Task material |

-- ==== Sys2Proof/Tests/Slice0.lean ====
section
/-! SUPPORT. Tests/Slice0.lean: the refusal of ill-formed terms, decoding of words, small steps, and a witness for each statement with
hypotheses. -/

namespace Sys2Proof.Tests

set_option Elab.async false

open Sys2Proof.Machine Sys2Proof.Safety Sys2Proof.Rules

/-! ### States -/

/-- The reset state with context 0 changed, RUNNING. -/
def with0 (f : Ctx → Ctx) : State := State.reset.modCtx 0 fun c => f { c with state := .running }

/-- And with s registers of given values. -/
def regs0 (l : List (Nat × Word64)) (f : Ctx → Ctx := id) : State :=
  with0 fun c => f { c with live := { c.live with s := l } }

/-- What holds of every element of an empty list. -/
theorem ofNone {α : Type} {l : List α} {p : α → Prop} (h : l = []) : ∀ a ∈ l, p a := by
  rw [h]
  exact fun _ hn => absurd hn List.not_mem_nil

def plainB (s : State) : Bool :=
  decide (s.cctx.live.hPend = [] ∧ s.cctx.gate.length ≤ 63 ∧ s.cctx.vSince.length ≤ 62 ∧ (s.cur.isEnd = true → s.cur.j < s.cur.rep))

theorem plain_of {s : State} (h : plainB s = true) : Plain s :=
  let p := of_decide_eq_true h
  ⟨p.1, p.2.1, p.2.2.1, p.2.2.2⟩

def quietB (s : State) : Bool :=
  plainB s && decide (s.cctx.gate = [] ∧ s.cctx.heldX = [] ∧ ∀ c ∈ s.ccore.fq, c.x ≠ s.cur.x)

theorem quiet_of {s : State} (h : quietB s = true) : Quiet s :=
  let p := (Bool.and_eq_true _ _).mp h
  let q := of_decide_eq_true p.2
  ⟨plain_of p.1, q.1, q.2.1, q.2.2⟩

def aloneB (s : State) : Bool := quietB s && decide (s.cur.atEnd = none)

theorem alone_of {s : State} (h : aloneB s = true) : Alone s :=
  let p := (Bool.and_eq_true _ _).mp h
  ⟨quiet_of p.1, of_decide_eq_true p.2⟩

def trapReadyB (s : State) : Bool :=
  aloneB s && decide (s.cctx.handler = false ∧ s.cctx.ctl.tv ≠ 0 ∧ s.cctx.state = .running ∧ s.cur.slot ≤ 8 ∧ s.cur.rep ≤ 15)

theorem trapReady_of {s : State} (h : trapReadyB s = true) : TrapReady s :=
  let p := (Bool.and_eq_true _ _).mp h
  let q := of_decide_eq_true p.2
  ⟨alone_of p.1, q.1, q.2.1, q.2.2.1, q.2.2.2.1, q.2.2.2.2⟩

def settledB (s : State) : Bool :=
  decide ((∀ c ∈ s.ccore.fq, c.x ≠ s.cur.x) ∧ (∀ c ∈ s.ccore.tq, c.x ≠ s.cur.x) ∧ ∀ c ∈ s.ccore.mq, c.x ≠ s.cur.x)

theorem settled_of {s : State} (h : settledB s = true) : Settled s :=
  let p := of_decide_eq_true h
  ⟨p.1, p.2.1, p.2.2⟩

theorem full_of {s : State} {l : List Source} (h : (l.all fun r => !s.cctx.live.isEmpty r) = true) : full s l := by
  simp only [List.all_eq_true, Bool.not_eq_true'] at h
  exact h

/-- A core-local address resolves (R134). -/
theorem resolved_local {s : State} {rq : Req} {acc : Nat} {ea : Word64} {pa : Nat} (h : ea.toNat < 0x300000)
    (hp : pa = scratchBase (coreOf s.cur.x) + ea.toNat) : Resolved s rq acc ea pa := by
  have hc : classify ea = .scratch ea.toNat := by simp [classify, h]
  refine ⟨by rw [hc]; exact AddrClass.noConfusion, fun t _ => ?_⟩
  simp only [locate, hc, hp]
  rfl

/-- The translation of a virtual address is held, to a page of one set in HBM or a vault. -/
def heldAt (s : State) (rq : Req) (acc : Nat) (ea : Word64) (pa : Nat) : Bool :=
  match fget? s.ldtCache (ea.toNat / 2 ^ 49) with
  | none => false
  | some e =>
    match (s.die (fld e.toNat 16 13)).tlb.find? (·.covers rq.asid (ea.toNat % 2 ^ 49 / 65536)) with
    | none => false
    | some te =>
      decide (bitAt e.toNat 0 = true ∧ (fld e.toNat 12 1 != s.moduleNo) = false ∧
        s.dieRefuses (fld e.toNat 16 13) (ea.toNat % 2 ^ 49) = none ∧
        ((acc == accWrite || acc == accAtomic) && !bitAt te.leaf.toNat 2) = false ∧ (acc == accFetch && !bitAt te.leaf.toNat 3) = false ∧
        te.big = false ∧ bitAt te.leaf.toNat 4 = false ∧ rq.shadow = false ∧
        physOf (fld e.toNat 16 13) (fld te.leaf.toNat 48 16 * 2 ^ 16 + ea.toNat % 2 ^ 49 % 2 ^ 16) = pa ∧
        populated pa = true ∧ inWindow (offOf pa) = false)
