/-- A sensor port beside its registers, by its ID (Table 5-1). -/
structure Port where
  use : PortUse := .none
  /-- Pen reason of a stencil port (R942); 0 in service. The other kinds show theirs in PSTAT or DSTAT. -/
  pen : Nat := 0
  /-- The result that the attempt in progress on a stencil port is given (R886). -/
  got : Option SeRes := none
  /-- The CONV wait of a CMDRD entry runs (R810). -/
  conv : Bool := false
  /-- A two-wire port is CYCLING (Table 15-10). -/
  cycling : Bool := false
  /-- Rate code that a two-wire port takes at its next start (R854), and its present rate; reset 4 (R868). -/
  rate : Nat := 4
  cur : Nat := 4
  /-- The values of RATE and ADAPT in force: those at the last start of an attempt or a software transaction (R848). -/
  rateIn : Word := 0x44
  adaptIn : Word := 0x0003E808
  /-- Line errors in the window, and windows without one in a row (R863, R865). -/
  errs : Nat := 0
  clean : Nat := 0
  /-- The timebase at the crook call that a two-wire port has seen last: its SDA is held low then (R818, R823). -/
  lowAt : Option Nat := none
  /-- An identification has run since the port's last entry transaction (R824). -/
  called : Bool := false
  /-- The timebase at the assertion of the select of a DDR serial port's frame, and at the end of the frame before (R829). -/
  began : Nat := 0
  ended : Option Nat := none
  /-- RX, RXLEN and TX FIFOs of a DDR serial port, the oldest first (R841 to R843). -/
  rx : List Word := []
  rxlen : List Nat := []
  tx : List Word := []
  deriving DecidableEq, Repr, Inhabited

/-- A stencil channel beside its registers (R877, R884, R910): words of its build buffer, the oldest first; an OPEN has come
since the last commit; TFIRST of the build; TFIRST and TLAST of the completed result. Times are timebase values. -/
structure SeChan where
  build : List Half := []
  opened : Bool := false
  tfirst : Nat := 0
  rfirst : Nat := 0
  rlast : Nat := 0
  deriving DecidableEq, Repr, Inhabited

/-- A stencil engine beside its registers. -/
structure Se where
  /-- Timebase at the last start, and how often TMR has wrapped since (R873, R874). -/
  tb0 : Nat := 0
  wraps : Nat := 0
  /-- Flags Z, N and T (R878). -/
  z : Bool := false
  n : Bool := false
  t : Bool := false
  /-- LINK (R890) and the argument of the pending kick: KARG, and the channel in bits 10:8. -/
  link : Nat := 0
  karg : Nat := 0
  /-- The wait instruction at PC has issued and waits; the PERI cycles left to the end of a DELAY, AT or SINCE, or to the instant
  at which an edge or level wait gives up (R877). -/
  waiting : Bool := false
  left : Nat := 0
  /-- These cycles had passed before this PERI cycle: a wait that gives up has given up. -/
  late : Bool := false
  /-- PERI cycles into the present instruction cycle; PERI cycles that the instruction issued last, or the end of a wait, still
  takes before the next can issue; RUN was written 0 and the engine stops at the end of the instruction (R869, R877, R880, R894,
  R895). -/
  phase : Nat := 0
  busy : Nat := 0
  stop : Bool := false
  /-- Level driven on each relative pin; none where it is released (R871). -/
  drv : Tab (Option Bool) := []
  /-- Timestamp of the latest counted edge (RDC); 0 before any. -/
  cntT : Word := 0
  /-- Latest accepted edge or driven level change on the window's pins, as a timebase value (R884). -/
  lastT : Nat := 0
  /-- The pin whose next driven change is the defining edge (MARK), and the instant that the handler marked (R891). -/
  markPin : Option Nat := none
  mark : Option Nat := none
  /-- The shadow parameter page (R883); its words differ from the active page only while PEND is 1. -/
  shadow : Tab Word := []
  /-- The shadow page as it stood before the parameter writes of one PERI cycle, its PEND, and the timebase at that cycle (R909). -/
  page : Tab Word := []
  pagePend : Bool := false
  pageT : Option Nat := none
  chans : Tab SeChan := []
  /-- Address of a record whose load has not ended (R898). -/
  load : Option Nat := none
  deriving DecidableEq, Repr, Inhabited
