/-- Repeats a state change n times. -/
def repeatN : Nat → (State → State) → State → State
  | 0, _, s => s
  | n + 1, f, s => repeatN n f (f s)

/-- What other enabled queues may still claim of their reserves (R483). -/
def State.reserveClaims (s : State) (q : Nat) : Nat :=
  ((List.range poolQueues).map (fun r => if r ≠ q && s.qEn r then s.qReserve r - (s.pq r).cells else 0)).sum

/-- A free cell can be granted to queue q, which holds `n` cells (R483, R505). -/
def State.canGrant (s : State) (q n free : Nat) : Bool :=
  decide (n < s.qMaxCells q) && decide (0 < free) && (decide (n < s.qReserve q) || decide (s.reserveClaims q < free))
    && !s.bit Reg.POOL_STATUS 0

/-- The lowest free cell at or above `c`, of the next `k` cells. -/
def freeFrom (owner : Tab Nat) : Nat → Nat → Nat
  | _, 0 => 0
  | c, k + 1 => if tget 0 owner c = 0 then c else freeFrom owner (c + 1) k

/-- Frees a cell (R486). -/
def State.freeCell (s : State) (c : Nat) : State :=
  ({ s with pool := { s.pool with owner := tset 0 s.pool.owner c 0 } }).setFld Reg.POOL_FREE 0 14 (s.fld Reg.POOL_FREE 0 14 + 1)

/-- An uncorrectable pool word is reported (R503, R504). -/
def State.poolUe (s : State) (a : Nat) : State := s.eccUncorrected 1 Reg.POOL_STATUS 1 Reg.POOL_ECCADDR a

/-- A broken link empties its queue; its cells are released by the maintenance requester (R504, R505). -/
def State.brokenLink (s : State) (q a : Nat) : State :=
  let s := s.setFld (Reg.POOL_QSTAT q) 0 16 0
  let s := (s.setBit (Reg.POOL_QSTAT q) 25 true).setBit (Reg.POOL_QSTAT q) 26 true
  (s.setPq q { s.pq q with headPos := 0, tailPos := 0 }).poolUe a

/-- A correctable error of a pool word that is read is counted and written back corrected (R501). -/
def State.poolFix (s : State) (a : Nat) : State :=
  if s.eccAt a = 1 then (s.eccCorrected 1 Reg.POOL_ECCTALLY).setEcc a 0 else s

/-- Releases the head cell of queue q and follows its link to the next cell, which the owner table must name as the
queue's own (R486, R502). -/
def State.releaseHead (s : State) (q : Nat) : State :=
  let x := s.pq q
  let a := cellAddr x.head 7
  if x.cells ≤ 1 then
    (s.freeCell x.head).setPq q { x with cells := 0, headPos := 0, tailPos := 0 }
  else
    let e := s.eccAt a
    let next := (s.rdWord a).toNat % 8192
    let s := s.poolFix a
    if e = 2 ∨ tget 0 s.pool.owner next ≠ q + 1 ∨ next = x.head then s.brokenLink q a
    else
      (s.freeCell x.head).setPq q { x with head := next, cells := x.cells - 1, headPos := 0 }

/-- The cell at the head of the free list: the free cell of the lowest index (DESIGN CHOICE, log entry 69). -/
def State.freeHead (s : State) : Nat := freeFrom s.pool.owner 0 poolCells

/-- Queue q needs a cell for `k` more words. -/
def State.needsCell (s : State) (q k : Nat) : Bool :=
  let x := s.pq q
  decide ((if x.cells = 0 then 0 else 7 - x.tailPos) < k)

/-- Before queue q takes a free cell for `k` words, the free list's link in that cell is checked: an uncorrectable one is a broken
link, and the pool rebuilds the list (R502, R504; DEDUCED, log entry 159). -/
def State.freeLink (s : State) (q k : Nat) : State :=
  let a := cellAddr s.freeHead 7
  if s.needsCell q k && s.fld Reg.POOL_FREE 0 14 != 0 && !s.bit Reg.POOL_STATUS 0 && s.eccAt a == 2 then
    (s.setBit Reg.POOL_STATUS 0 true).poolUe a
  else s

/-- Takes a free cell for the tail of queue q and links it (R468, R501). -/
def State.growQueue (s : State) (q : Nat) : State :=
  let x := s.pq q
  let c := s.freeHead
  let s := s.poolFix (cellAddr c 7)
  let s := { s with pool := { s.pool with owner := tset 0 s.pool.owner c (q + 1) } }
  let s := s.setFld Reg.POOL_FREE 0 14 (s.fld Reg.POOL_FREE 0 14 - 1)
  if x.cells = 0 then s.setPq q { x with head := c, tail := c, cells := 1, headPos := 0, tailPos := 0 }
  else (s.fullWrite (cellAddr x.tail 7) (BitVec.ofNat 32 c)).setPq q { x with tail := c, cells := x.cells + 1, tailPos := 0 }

What to work on |
Above are the records; repeat exactly the lines from the one holding "def settledB (s" down to the one holding "ea.toNat < 0x300000)", end lines included.

Your response |
def settledB (s : State) : Bool :=
  decide ((∀ c ∈ s.ccore.fq, c.x ≠ s.cur.x) ∧ (∀ c ∈ s.ccore.tq, c.x ≠ s.cur.x) ∧ ∀ c ∈ s.ccore.mq, c.x ≠ s.cur.x)

theorem settled_of {s : State} (h : settledB s = true) : Settled s :=
  let p := of_decide_eq_true h
  ⟨p.1, p.2.1, p.2.2⟩

theorem full_of {s : State} {l : List Source} (h : (l.all fun r => !s.cctx.live.isEmpty r) = true) : full s l := by
  simp only [List.all_eq_true, Bool.not_eq_true'] at h
  exact h

/-- A core-local address resolves (R134). -/
theorem resolved_local {s : State} {rq : Req} {acc : Nat} {ea : Word64} {pa : Nat} (h : ea.toNat < 0x300000)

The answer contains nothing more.